● LISTED ENTRIES:
**********
-- ==== Sys2Proof/Certificates/Slice0/Obligations.lean ====
section
/-! DEFINITION. The statements about the block, each from the rules of spec/ its docstring names. In the equations
about a command, the state on the right is the whole next state: every field it does not name is unchanged. -/

open Sys2Proof Sys2Proof.Machine Sys2Proof.Config

/-! ### Encoding -/

/-- R70, R74, R75, R78: the words of any command, followed by any words, decode to that command and leave the rest. -/
def Obligations.DecodeOfEncodeIsTheCommand : Prop :=
  ∀ (i : Instr) (rest : List Word), decode (encode i ++ rest) = .command i rest

/-- R73, R75, R79, the other direction: what decodes to a command is that command's encoding, so that no two word
sequences mean one command and no bit of a header is ignored. -/
def Obligations.DecodedWordsAreTheEncoding : Prop :=
  ∀ (words rest : List Word) (i : Instr), decode words = .command i rest → words = encode i ++ rest

/-- R70, R73, R74: the words the opcode map's rows accept, header and length, are exactly the whole commands the
decoder reads. -/
def Obligations.OpcodeMapAgreesWithDecoder : Prop :=
  ∀ words : List Word, wellFormedCommand words = true ↔ ∃ i, decode words = .command i []

/-- R74, R79: no header word belongs to two rows of the opcode map. -/
def Obligations.OpcodeRowsAreDisjoint : Prop :=
  opcodeMap.Pairwise fun r q => ∀ h : Word, ¬ (r.accepts h = true ∧ q.accepts h = true)

/-- R74, R78: one word sequence of each command, written out from the encoding tables, decodes to the command it
stands for. -/
def Obligations.WrittenOutWordsDecode : Prop :=
  decode [0b0001000000000000, 0b1111111111111110] = .command (.setOrient 0xFFFE) [] ∧
  decode [0b0001000100000000] = .command .init [] ∧
  decode [0b0001001000000000, 0x000A, 0x0014, 0x0001, 0x0002, 0xDEAD, 0xBEEF]
    = .command (.blit 10 20 1 2 0xDEADBEEF) [] ∧
  decode [0b0010000000000000, 0b0000000001011010] = .command (.setTrot 90) [] ∧
  decode [0b0010000110000101] = .command (.setTmask 0b10000101) [] ∧
  decode [0b0010001000000000] = .command .tpoll [] ∧
  decode [0b0011000000000000] = .command .zpoll [] ∧
  decode [0b0011000100000000] = .command .gpoll [] ∧
  decode [0b0011001000000000] = .command .epoll []

/-- R84: the assembler's lines of the table assemble to the words beside them. -/
def Obligations.EncodingExamplesAssemble : Prop :=
  assembleText "SET_ORIENT PORTRAIT" = some [0x1000, 0xFFFF] ∧
  assembleText "SET_ORIENT REVERSE_LANDSCAPE" = some [0x1000, 0xFFFC] ∧
  assembleText "SET_ORIENT 0x68" = some [0x1000, 0x0068] ∧
  assembleText "INIT" = some [0x1100] ∧
  assembleText "BLIT 0, 0, 240, 240, 0x00010000" =
    some [0x1200, 0x0000, 0x0000, 0x00F0, 0x00F0, 0x0001, 0x0000] ∧
  assembleText "SET_TROT 90" = some [0x2000, 0x005A] ∧
  assembleText "SET_TROT -90" = some [0x2000, 0xFFA6] ∧
  assembleText "SET_TMASK SWAP_XY | INVERT_Y" = some [0x2105] ∧
  assembleText "TPOLL" = some [0x2200] ∧
  assembleText "ZPOLL" = some [0x3000] ∧
  assembleText "GPOLL" = some [0x3100] ∧
  assembleText "EPOLL" = some [0x3200]

/-- R78, R81: an assembler line within its operand ranges assembles to the command whose operands read back as the
numbers written; one operand outside its range is an assembly error, whatever the others are. -/
def Obligations.AssembledOperandsReadBack : Prop :=
  (∀ v : Int, (v < -32768 ∨ 32767 < v) → assemble (.setOrient v) = none ∧ assemble (.setTrot v) = none) ∧
  (∀ m : Int, (m < 0 ∨ 255 < m) → assemble (.setTmask m) = none) ∧
  (∀ x y w h buf : Int, ((∃ a ∈ [x, y, w, h], a < 0 ∨ 65535 < a) ∨ buf < 0 ∨ 0xFFFFFFFF < buf) →
    assemble (.blit x y w h buf) = none) ∧
  (assemble .init = some .init ∧ assemble .tpoll = some .tpoll ∧ assemble .zpoll = some .zpoll ∧
    assemble .gpoll = some .gpoll ∧ assemble .epoll = some .epoll) ∧
  (∀ v : Int, -32768 ≤ v → v ≤ 32767 →
    ∃ a b, assemble (.setOrient v) = some (.setOrient a) ∧ signedOperand a = v ∧
      assemble (.setTrot v) = some (.setTrot b) ∧ signedOperand b = v) ∧
  (∀ m : Int, 0 ≤ m → m ≤ 255 → ∃ b, assemble (.setTmask m) = some (.setTmask b) ∧ (b.toNat : Int) = m) ∧
  (∀ x y w h buf : Int, 0 ≤ x → x ≤ 65535 → 0 ≤ y → y ≤ 65535 → 0 ≤ w → w ≤ 65535 → 0 ≤ h → h ≤ 65535 →
    0 ≤ buf → buf ≤ 0xFFFFFFFF →
    ∃ a b c d e, assemble (.blit x y w h buf) = some (.blit a b c d e) ∧ unsignedOperand a = x ∧
      unsignedOperand b = y ∧ unsignedOperand c = w ∧ unsignedOperand d = h ∧ (e.toNat : Int) = buf)

/-- R62: command words carried over a byte-wide link, the high byte of each first, are the words themselves. -/
def Obligations.LinkBytesCarryTheWords : Prop :=
  ∀ (words : List Word) (s : State),
    hostWriteLink (words.flatMap fun w => [w.extractLsb' 8 8, w.extractLsb' 0 8]) s = hostWriteAll words s

/-! ### The step -/

/-- R52, R57, R75: when the stream begins with a command's words, the step is that command's meaning in the state
where exactly those words are consumed; every other effect, CIDX's advance among them, is the meaning's. -/
def Obligations.StepRunsTheDecodedCommand : Prop :=
  ∀ (s : State) (i : Instr) (rest : List Word), s.faulted = false →
    decode (s.asm ++ s.port) = .command i rest → step s = exec i { s with asm := [], port := rest }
**********
Print exactly, and only, the lines beginning at the top of the listing and ending at the line with "the rest. -/".

● RESPONSE BOX:
-- ==== Sys2Proof/Certificates/Slice0/Obligations.lean ====
section
/-! DEFINITION. The statements about the block, each from the rules of spec/ its docstring names. In the equations
about a command, the state on the right is the whole next state: every field it does not name is unchanged. -/

open Sys2Proof Sys2Proof.Machine Sys2Proof.Config

/-! ### Encoding -/

/-- R70, R74, R75, R78: the words of any command, followed by any words, decode to that command and leave the rest. -/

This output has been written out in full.